= Data for processing =
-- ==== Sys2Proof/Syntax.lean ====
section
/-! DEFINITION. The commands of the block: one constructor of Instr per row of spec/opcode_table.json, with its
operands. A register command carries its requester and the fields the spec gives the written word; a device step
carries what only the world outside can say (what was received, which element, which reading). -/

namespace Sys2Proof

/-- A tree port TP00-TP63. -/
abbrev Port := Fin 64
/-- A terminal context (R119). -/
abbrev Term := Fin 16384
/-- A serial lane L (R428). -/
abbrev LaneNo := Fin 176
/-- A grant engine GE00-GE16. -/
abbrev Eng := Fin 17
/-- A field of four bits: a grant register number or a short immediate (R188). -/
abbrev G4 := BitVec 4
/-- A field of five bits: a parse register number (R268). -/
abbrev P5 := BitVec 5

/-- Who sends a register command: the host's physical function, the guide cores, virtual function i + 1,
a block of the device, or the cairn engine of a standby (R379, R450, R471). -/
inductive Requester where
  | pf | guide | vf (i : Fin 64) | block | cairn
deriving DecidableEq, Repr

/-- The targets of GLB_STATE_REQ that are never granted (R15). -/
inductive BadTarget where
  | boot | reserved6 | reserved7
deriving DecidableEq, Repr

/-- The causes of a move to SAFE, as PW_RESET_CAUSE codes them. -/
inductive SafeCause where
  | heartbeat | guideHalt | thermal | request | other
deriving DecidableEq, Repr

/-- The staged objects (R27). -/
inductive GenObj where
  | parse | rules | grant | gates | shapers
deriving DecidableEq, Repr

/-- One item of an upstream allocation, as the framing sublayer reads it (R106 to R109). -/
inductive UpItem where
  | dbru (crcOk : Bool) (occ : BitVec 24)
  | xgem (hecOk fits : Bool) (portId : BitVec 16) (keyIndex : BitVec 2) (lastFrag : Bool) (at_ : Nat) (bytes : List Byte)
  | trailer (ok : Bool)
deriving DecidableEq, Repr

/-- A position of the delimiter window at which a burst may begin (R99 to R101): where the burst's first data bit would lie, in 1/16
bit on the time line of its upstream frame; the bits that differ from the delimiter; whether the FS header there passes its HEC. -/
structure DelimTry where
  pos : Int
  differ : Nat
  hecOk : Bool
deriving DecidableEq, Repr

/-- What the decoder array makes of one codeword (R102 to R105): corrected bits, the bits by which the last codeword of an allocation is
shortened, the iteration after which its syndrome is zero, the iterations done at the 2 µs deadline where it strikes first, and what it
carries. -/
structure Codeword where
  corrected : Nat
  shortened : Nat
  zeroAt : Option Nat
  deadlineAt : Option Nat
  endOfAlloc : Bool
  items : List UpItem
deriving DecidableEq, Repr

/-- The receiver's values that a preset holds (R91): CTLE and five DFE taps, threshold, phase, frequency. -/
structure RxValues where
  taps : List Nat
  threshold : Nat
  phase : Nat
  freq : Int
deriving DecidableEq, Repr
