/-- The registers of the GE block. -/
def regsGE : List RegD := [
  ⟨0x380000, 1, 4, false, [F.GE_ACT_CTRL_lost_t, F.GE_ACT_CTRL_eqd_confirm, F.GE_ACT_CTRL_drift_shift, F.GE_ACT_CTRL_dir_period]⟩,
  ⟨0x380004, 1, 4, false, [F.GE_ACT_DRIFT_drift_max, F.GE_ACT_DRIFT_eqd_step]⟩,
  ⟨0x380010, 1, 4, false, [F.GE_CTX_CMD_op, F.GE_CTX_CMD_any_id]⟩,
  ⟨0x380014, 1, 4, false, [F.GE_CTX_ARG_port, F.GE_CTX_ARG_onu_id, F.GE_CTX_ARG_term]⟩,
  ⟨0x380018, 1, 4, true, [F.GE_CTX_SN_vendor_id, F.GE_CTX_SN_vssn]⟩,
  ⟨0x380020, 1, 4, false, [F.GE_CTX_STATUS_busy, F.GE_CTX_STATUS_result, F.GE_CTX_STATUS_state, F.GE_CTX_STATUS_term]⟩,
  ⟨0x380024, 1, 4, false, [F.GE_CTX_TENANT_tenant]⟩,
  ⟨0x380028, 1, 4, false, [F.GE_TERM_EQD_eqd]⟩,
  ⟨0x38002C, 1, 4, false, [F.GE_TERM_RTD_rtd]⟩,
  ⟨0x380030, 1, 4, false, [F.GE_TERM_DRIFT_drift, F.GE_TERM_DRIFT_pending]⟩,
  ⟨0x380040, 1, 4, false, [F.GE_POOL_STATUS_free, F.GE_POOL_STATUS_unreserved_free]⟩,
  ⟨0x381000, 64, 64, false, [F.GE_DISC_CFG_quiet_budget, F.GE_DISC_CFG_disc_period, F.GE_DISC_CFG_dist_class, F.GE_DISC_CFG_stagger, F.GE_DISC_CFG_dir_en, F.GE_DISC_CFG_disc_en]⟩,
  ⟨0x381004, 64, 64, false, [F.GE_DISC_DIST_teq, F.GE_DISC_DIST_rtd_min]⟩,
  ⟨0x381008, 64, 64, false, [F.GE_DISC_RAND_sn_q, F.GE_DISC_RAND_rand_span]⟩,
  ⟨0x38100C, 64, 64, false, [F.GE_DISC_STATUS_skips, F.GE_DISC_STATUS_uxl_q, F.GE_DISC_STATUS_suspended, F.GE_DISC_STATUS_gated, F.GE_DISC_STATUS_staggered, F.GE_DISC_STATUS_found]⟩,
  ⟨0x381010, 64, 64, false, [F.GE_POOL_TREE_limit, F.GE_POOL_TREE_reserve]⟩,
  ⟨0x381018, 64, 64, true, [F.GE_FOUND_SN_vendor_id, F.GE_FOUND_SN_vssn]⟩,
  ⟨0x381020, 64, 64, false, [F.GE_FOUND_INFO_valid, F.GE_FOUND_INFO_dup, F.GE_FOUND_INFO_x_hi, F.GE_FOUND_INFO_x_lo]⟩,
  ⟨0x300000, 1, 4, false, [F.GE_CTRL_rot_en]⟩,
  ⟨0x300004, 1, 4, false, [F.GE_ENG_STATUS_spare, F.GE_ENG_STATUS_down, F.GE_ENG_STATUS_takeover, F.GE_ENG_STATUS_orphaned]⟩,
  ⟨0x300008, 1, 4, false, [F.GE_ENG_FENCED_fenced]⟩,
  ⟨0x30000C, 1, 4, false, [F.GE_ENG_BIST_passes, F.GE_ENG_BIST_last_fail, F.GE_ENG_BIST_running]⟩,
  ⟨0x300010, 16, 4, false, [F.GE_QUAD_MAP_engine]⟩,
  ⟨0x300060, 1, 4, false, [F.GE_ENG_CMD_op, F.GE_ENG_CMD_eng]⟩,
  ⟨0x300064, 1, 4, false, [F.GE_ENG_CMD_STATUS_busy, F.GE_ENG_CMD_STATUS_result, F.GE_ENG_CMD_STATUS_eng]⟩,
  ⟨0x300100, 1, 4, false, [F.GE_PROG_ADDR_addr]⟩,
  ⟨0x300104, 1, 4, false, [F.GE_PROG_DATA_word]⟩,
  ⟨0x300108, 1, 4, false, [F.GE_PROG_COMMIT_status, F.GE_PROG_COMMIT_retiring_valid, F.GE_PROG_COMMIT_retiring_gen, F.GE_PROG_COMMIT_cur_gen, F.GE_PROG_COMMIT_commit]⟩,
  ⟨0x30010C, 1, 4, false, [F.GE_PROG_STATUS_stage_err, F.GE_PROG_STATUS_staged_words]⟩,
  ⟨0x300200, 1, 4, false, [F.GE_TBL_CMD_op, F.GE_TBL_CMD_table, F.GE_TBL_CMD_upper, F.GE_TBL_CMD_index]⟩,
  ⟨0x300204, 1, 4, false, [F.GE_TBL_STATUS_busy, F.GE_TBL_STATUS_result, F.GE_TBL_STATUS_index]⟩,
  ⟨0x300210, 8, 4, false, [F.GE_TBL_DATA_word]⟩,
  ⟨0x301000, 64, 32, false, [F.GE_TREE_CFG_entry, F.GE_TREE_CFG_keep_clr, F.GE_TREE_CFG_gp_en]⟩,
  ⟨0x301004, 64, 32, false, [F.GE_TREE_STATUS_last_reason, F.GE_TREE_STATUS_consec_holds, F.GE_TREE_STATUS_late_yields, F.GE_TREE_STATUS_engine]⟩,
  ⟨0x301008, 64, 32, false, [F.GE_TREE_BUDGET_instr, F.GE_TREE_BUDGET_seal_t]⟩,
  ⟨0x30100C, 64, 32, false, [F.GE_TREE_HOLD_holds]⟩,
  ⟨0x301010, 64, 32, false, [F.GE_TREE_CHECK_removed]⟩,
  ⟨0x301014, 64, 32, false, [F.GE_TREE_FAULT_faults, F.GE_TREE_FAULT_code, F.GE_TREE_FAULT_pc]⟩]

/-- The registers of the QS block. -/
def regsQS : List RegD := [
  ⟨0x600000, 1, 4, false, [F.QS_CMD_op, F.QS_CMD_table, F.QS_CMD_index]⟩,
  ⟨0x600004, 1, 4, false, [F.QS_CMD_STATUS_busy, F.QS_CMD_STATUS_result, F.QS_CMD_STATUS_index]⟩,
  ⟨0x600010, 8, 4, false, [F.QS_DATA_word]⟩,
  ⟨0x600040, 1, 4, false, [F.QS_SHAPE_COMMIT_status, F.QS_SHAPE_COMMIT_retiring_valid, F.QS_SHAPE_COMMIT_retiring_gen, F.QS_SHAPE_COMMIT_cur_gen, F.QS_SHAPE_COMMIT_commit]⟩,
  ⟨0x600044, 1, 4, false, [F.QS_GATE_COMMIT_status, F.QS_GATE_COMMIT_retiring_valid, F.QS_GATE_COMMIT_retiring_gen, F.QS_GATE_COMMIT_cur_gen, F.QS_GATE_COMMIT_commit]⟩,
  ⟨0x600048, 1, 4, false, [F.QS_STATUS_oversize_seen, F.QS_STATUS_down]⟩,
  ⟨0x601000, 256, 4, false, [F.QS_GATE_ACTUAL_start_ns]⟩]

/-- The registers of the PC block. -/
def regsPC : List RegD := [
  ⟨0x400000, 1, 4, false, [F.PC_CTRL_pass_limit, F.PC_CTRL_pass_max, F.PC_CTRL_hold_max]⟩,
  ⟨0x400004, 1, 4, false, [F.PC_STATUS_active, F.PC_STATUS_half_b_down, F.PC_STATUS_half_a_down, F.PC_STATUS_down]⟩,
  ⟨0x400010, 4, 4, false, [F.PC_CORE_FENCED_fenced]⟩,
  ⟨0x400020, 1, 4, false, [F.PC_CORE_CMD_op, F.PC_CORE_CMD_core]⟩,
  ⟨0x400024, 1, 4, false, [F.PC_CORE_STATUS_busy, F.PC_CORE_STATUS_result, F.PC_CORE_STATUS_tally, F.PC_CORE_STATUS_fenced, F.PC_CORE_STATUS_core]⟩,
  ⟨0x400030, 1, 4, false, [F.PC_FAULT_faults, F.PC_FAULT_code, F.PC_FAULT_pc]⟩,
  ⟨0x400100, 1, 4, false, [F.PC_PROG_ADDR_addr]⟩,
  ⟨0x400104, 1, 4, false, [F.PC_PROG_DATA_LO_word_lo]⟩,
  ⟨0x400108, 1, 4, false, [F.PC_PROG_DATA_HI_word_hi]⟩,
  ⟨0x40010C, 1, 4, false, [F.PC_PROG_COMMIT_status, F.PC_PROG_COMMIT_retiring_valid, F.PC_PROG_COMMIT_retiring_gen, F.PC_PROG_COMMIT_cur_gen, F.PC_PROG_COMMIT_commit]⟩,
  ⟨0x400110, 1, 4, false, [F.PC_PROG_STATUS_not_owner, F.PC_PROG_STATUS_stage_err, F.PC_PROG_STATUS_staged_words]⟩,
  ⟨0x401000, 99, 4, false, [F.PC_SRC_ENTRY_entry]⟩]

= The problem =
Count the lines in the data that contain the string "shortened", and give nothing but that number.

= Response below =
2